= Required work =
Look through the entries for the string "stop", and copy each line that holds it.

= Data for the task =
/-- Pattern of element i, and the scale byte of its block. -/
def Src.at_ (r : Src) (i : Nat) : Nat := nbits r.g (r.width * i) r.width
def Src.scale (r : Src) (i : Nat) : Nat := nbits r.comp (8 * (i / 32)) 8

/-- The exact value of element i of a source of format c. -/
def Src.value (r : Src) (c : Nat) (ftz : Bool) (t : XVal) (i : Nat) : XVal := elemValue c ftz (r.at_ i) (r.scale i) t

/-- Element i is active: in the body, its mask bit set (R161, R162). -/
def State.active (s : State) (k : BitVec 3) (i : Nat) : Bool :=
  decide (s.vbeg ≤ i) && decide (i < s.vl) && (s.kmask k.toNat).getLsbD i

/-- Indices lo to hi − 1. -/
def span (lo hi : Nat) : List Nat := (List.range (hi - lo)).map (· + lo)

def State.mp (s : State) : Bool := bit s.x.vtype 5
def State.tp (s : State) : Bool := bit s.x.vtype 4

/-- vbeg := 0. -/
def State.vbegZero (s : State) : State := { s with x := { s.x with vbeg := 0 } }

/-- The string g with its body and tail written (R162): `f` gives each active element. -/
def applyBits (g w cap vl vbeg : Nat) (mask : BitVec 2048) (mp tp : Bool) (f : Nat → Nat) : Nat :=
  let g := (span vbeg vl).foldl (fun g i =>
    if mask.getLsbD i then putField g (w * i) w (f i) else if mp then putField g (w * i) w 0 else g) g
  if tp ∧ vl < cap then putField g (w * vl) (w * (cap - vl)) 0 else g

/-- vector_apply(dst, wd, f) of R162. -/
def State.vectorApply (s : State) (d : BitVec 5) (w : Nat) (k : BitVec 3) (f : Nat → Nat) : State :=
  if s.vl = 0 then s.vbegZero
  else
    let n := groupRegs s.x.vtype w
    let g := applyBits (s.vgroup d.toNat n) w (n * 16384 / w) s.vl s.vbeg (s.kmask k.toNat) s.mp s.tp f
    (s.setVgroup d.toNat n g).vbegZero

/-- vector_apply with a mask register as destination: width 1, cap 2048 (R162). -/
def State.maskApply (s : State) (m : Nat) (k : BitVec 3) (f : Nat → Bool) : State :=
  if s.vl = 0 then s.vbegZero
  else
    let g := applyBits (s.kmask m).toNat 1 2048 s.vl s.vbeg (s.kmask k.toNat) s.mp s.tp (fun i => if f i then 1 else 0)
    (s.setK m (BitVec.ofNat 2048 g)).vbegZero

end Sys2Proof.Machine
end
...
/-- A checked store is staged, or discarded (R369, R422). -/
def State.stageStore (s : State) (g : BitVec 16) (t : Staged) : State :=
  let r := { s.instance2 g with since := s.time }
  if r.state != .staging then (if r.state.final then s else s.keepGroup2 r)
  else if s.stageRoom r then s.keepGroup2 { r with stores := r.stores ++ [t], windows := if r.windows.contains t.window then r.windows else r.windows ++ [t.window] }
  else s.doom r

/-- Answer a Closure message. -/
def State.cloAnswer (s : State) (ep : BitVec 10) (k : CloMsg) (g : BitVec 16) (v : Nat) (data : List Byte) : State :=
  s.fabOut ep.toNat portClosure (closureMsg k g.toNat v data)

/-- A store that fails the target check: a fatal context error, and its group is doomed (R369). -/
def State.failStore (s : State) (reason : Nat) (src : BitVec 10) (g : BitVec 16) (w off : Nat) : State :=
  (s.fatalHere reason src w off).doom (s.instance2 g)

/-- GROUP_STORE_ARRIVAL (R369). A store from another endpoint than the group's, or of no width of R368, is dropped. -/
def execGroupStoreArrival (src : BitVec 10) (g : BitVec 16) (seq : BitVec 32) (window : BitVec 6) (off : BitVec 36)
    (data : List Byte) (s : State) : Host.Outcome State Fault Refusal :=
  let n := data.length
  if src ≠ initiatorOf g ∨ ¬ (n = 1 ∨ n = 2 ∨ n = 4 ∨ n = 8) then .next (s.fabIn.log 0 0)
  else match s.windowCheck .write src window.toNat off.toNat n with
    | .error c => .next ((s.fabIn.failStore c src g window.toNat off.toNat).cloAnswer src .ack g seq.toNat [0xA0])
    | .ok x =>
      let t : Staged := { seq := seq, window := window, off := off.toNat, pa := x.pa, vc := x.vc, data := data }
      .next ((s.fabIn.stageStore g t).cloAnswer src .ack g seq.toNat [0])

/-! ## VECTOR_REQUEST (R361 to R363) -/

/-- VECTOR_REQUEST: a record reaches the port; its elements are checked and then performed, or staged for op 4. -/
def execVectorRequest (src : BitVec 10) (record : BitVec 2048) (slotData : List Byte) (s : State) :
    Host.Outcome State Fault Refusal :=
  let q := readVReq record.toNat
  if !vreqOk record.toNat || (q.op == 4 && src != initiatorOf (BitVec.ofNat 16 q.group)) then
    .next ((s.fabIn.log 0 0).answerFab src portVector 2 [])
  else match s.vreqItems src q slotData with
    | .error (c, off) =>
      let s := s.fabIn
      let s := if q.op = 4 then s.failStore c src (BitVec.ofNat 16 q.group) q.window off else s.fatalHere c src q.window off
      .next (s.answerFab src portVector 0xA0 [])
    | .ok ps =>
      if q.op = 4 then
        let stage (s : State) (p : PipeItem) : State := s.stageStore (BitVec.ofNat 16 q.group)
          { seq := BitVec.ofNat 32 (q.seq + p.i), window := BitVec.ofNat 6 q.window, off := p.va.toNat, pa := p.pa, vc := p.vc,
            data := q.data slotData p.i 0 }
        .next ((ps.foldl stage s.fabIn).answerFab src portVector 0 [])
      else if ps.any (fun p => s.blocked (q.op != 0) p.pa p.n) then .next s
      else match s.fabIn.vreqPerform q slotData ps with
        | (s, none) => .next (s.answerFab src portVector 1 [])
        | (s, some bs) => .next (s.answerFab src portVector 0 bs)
==
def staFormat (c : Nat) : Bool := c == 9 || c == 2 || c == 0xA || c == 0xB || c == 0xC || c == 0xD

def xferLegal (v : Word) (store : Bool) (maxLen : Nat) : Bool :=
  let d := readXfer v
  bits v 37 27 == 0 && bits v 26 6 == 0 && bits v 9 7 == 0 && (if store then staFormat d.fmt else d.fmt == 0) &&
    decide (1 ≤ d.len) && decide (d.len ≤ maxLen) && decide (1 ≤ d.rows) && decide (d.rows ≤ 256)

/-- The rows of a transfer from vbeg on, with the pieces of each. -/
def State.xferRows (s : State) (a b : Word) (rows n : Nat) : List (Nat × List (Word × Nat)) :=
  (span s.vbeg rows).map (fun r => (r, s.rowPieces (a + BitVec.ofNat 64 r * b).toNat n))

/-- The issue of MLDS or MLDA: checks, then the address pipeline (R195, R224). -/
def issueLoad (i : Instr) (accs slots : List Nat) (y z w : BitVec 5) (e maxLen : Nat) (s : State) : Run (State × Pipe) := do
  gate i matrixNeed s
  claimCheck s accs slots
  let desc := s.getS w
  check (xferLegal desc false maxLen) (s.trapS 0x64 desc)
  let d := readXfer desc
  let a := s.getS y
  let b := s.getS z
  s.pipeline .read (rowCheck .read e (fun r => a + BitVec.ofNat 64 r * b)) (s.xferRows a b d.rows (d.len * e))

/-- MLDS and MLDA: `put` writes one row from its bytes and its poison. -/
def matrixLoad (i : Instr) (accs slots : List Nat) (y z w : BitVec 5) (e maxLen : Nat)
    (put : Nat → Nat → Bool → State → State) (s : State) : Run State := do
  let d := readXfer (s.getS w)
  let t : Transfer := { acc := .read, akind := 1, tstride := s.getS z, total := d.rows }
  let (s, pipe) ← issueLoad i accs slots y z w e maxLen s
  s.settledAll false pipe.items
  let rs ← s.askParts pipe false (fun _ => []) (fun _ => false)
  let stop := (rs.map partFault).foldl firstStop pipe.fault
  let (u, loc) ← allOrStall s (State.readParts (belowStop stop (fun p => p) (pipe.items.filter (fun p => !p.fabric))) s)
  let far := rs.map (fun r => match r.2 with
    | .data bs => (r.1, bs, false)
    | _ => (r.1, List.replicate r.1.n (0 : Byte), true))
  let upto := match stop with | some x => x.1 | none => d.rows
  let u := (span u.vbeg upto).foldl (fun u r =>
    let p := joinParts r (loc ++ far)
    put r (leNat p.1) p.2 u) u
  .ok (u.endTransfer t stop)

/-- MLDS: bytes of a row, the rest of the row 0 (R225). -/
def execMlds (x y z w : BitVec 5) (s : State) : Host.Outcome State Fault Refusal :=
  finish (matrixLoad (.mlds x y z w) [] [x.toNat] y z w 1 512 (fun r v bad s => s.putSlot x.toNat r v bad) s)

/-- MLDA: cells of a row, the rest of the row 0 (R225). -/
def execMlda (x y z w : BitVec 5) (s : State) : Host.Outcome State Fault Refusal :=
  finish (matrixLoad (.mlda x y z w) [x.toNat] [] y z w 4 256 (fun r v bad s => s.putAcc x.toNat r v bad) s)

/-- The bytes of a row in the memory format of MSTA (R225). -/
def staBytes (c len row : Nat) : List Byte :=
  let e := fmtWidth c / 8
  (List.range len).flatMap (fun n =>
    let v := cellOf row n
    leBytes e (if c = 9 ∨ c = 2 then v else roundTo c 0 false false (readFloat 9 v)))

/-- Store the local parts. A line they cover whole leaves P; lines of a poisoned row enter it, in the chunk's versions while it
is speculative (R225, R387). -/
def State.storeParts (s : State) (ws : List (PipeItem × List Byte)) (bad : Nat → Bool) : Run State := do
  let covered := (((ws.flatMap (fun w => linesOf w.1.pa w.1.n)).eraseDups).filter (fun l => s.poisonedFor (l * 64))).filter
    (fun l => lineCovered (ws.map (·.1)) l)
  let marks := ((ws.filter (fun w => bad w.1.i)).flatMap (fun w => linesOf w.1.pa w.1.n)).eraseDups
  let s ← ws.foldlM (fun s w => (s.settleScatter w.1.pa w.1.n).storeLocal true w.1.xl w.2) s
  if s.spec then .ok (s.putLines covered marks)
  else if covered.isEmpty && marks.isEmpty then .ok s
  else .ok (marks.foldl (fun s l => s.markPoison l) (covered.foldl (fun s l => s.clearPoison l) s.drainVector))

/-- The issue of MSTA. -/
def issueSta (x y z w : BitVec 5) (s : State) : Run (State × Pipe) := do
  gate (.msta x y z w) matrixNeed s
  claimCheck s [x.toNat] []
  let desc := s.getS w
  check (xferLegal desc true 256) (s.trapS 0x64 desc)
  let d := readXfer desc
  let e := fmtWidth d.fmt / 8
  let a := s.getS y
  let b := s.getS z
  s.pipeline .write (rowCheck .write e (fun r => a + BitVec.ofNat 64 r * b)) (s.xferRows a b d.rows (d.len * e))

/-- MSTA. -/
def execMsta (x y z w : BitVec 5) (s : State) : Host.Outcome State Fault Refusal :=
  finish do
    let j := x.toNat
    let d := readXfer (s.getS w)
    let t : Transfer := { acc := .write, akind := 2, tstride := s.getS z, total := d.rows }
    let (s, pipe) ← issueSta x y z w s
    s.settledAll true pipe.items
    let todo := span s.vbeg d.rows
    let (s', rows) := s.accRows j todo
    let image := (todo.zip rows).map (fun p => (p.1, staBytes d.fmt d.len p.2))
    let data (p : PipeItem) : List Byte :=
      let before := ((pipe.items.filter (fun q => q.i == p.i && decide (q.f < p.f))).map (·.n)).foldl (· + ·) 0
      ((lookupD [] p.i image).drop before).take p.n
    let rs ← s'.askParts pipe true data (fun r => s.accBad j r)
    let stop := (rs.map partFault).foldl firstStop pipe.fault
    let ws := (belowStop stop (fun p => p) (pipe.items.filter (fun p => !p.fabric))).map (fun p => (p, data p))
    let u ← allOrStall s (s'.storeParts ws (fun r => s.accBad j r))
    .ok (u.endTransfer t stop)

= Solution for this task =
  let stop := (rs.map partFault).foldl firstStop pipe.fault
  let (u, loc) ← allOrStall s (State.readParts (belowStop stop (fun p => p) (pipe.items.filter (fun p => !p.fabric))) s)
  let upto := match stop with | some x => x.1 | none => d.rows
  .ok (u.endTransfer t stop)
    let stop := (rs.map partFault).foldl firstStop pipe.fault
    let ws := (belowStop stop (fun p => p) (pipe.items.filter (fun p => !p.fabric))).map (fun p => (p, data p))
    .ok (u.endTransfer t stop)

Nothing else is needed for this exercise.